(WHAT TO WORK ON) Nothing is to be left out; print all the entries exactly.

(ENTRIES SUPPLIED)
-- ==== Sys2Proof/Laws/Decode.lean ====
section
/-! SUPPORT. Laws/Decode.lean: the fields of a packed word, and the opcode table's masks in terms of the fields (30_encoding.md
R80 to R82). -/

namespace Sys2Proof

/-! ## Packing and the fields -/

theorem opField_pack (op : BitVec 4) (idx : BitVec 6) (arg : BitVec 32) (byte : Byte) :
    opField (packRequest op idx arg byte) = op :=
  (BitVec.extractLsb'_append_eq_of_le (xhi := op ++ 0#14 ++ idx ++ arg) (xlo := byte) (by decide)).trans
    ((BitVec.extractLsb'_append_eq_of_le (xhi := op ++ 0#14 ++ idx) (xlo := arg) (by decide)).trans
      ((BitVec.extractLsb'_append_eq_of_le (xhi := op ++ 0#14) (xlo := idx) (by decide)).trans
        (BitVec.extractLsb'_append_eq_left (a := op) (b := 0#14))))

theorem rsvField_pack (op : BitVec 4) (idx : BitVec 6) (arg : BitVec 32) (byte : Byte) :
    rsvField (packRequest op idx arg byte) = 0#14 :=
  (BitVec.extractLsb'_append_eq_of_le (xhi := op ++ 0#14 ++ idx ++ arg) (xlo := byte) (by decide)).trans
    ((BitVec.extractLsb'_append_eq_of_le (xhi := op ++ 0#14 ++ idx) (xlo := arg) (by decide)).trans
      ((BitVec.extractLsb'_append_eq_of_le (xhi := op ++ 0#14) (xlo := idx) (by decide)).trans
        (BitVec.extractLsb'_append_eq_right (a := op) (b := 0#14))))

theorem idxField_pack (op : BitVec 4) (idx : BitVec 6) (arg : BitVec 32) (byte : Byte) :
    idxField (packRequest op idx arg byte) = idx :=
  (BitVec.extractLsb'_append_eq_of_le (xhi := op ++ 0#14 ++ idx ++ arg) (xlo := byte) (by decide)).trans
    ((BitVec.extractLsb'_append_eq_of_le (xhi := op ++ 0#14 ++ idx) (xlo := arg) (by decide)).trans
      (BitVec.extractLsb'_append_eq_right (a := op ++ 0#14) (b := idx)))

theorem argField_pack (op : BitVec 4) (idx : BitVec 6) (arg : BitVec 32) (byte : Byte) :
    argField (packRequest op idx arg byte) = arg :=
  (BitVec.extractLsb'_append_eq_of_le (xhi := op ++ 0#14 ++ idx ++ arg) (xlo := byte) (by decide)).trans
    (BitVec.extractLsb'_append_eq_right (a := op ++ 0#14 ++ idx) (b := arg))

theorem byteField_pack (op : BitVec 4) (idx : BitVec 6) (arg : BitVec 32) (byte : Byte) :
    byteField (packRequest op idx arg byte) = byte :=
  BitVec.extractLsb'_append_eq_right (a := op ++ 0#14 ++ idx ++ arg) (b := byte)

/-- A word is its five fields. -/
theorem word_eq_fields (w : Request) : opField w ++ rsvField w ++ idxField w ++ argField w ++ byteField w = w := by
  simp only [opField, rsvField, idxField, argField, byteField]
  rw [BitVec.extractLsb'_append_extractLsb'_eq_extractLsb' (by omega),
    BitVec.extractLsb'_append_extractLsb'_eq_extractLsb' (by omega),
    BitVec.extractLsb'_append_extractLsb'_eq_extractLsb' (by omega),
    BitVec.extractLsb'_append_extractLsb'_eq_extractLsb' (by omega)]
  exact BitVec.extractLsb'_eq_self

/-- A word with RSV = 0 is packed from its other fields. -/
theorem pack_fields {w : Request} (h : rsvField w = 0#14) :
    packRequest (opField w) (idxField w) (argField w) (byteField w) = w := by
  have := word_eq_fields w
  rwa [h] at this

/-! ## The masks -/

theorem append_inj {v w : Nat} {a a' : BitVec v} {b b' : BitVec w} : a ++ b = a' ++ b' ↔ a = a' ∧ b = b' := by
  refine ⟨fun h => ⟨?_, ?_⟩, fun ⟨h, k⟩ => by rw [h, k]⟩
  · simpa [BitVec.extractLsb'_append_eq_left] using congrArg (BitVec.extractLsb' w v) h
  · simpa [BitVec.extractLsb'_append_eq_right] using congrArg (BitVec.extractLsb' 0 w) h

/-- A row whose mask is all ones on OP and RSV, and all ones or all zeros on each other field. -/
theorem masked_iff (w : Request) (op : BitVec 4) (mi : BitVec 6) (ma : BitVec 32) (mb : Byte) :
    (w &&& (0xF#4 ++ 0x3FFF#14 ++ mi ++ ma ++ mb) = op ++ 0#14 ++ 0#6 ++ 0#32 ++ 0#8) ↔
      opField w = op ∧ rsvField w = 0#14 ∧ idxField w &&& mi = 0#6 ∧ argField w &&& ma = 0#32 ∧ byteField w &&& mb = 0#8 := by
  conv => lhs; lhs; lhs; rw [← word_eq_fields w]
  rw [BitVec.and_append, BitVec.and_append, BitVec.and_append, BitVec.and_append, append_inj, append_inj, append_inj,
    append_inj]
  have h4 : opField w &&& 0xF#4 = opField w := BitVec.and_allOnes
  have h14 : rsvField w &&& 0x3FFF#14 = rsvField w := BitVec.and_allOnes
  rw [h4, h14]
  tauto

end Sys2Proof
end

(WORKED SOLUTION)
-- ==== Sys2Proof/Laws/Decode.lean ====
section
/-! SUPPORT. Laws/Decode.lean: the fields of a packed word, and the opcode table's masks in terms of the fields (30_encoding.md
R80 to R82). -/

namespace Sys2Proof

/-! ## Packing and the fields -/

theorem opField_pack (op : BitVec 4) (idx : BitVec 6) (arg : BitVec 32) (byte : Byte) :
    opField (packRequest op idx arg byte) = op :=
  (BitVec.extractLsb'_append_eq_of_le (xhi := op ++ 0#14 ++ idx ++ arg) (xlo := byte) (by decide)).trans
    ((BitVec.extractLsb'_append_eq_of_le (xhi := op ++ 0#14 ++ idx) (xlo := arg) (by decide)).trans
      ((BitVec.extractLsb'_append_eq_of_le (xhi := op ++ 0#14) (xlo := idx) (by decide)).trans
        (BitVec.extractLsb'_append_eq_left (a := op) (b := 0#14))))

theorem rsvField_pack (op : BitVec 4) (idx : BitVec 6) (arg : BitVec 32) (byte : Byte) :
    rsvField (packRequest op idx arg byte) = 0#14 :=
  (BitVec.extractLsb'_append_eq_of_le (xhi := op ++ 0#14 ++ idx ++ arg) (xlo := byte) (by decide)).trans
    ((BitVec.extractLsb'_append_eq_of_le (xhi := op ++ 0#14 ++ idx) (xlo := arg) (by decide)).trans
      ((BitVec.extractLsb'_append_eq_of_le (xhi := op ++ 0#14) (xlo := idx) (by decide)).trans
        (BitVec.extractLsb'_append_eq_right (a := op) (b := 0#14))))

theorem idxField_pack (op : BitVec 4) (idx : BitVec 6) (arg : BitVec 32) (byte : Byte) :
    idxField (packRequest op idx arg byte) = idx :=
  (BitVec.extractLsb'_append_eq_of_le (xhi := op ++ 0#14 ++ idx ++ arg) (xlo := byte) (by decide)).trans
    ((BitVec.extractLsb'_append_eq_of_le (xhi := op ++ 0#14 ++ idx) (xlo := arg) (by decide)).trans
      (BitVec.extractLsb'_append_eq_right (a := op ++ 0#14) (b := idx)))

theorem argField_pack (op : BitVec 4) (idx : BitVec 6) (arg : BitVec 32) (byte : Byte) :
    argField (packRequest op idx arg byte) = arg :=
  (BitVec.extractLsb'_append_eq_of_le (xhi := op ++ 0#14 ++ idx ++ arg) (xlo := byte) (by decide)).trans
    (BitVec.extractLsb'_append_eq_right (a := op ++ 0#14 ++ idx) (b := arg))

theorem byteField_pack (op : BitVec 4) (idx : BitVec 6) (arg : BitVec 32) (byte : Byte) :
    byteField (packRequest op idx arg byte) = byte :=
  BitVec.extractLsb'_append_eq_right (a := op ++ 0#14 ++ idx ++ arg) (b := byte)

/-- A word is its five fields. -/
theorem word_eq_fields (w : Request) : opField w ++ rsvField w ++ idxField w ++ argField w ++ byteField w = w := by
  simp only [opField, rsvField, idxField, argField, byteField]
  rw [BitVec.extractLsb'_append_extractLsb'_eq_extractLsb' (by omega),
    BitVec.extractLsb'_append_extractLsb'_eq_extractLsb' (by omega),
    BitVec.extractLsb'_append_extractLsb'_eq_extractLsb' (by omega),
    BitVec.extractLsb'_append_extractLsb'_eq_extractLsb' (by omega)]
  exact BitVec.extractLsb'_eq_self

/-- A word with RSV = 0 is packed from its other fields. -/
theorem pack_fields {w : Request} (h : rsvField w = 0#14) :
    packRequest (opField w) (idxField w) (argField w) (byteField w) = w := by
  have := word_eq_fields w
  rwa [h] at this

/-! ## The masks -/

theorem append_inj {v w : Nat} {a a' : BitVec v} {b b' : BitVec w} : a ++ b = a' ++ b' ↔ a = a' ∧ b = b' := by
  refine ⟨fun h => ⟨?_, ?_⟩, fun ⟨h, k⟩ => by rw [h, k]⟩
  · simpa [BitVec.extractLsb'_append_eq_left] using congrArg (BitVec.extractLsb' w v) h
  · simpa [BitVec.extractLsb'_append_eq_right] using congrArg (BitVec.extractLsb' 0 w) h

/-- A row whose mask is all ones on OP and RSV, and all ones or all zeros on each other field. -/
theorem masked_iff (w : Request) (op : BitVec 4) (mi : BitVec 6) (ma : BitVec 32) (mb : Byte) :
    (w &&& (0xF#4 ++ 0x3FFF#14 ++ mi ++ ma ++ mb) = op ++ 0#14 ++ 0#6 ++ 0#32 ++ 0#8) ↔
      opField w = op ∧ rsvField w = 0#14 ∧ idxField w &&& mi = 0#6 ∧ argField w &&& ma = 0#32 ∧ byteField w &&& mb = 0#8 := by
  conv => lhs; lhs; lhs; rw [← word_eq_fields w]
  rw [BitVec.and_append, BitVec.and_append, BitVec.and_append, BitVec.and_append, append_inj, append_inj, append_inj,
    append_inj]
  have h4 : opField w &&& 0xF#4 = opField w := BitVec.and_allOnes
  have h14 : rsvField w &&& 0x3FFF#14 = rsvField w := BitVec.and_allOnes
  rw [h4, h14]
  tauto

end Sys2Proof
end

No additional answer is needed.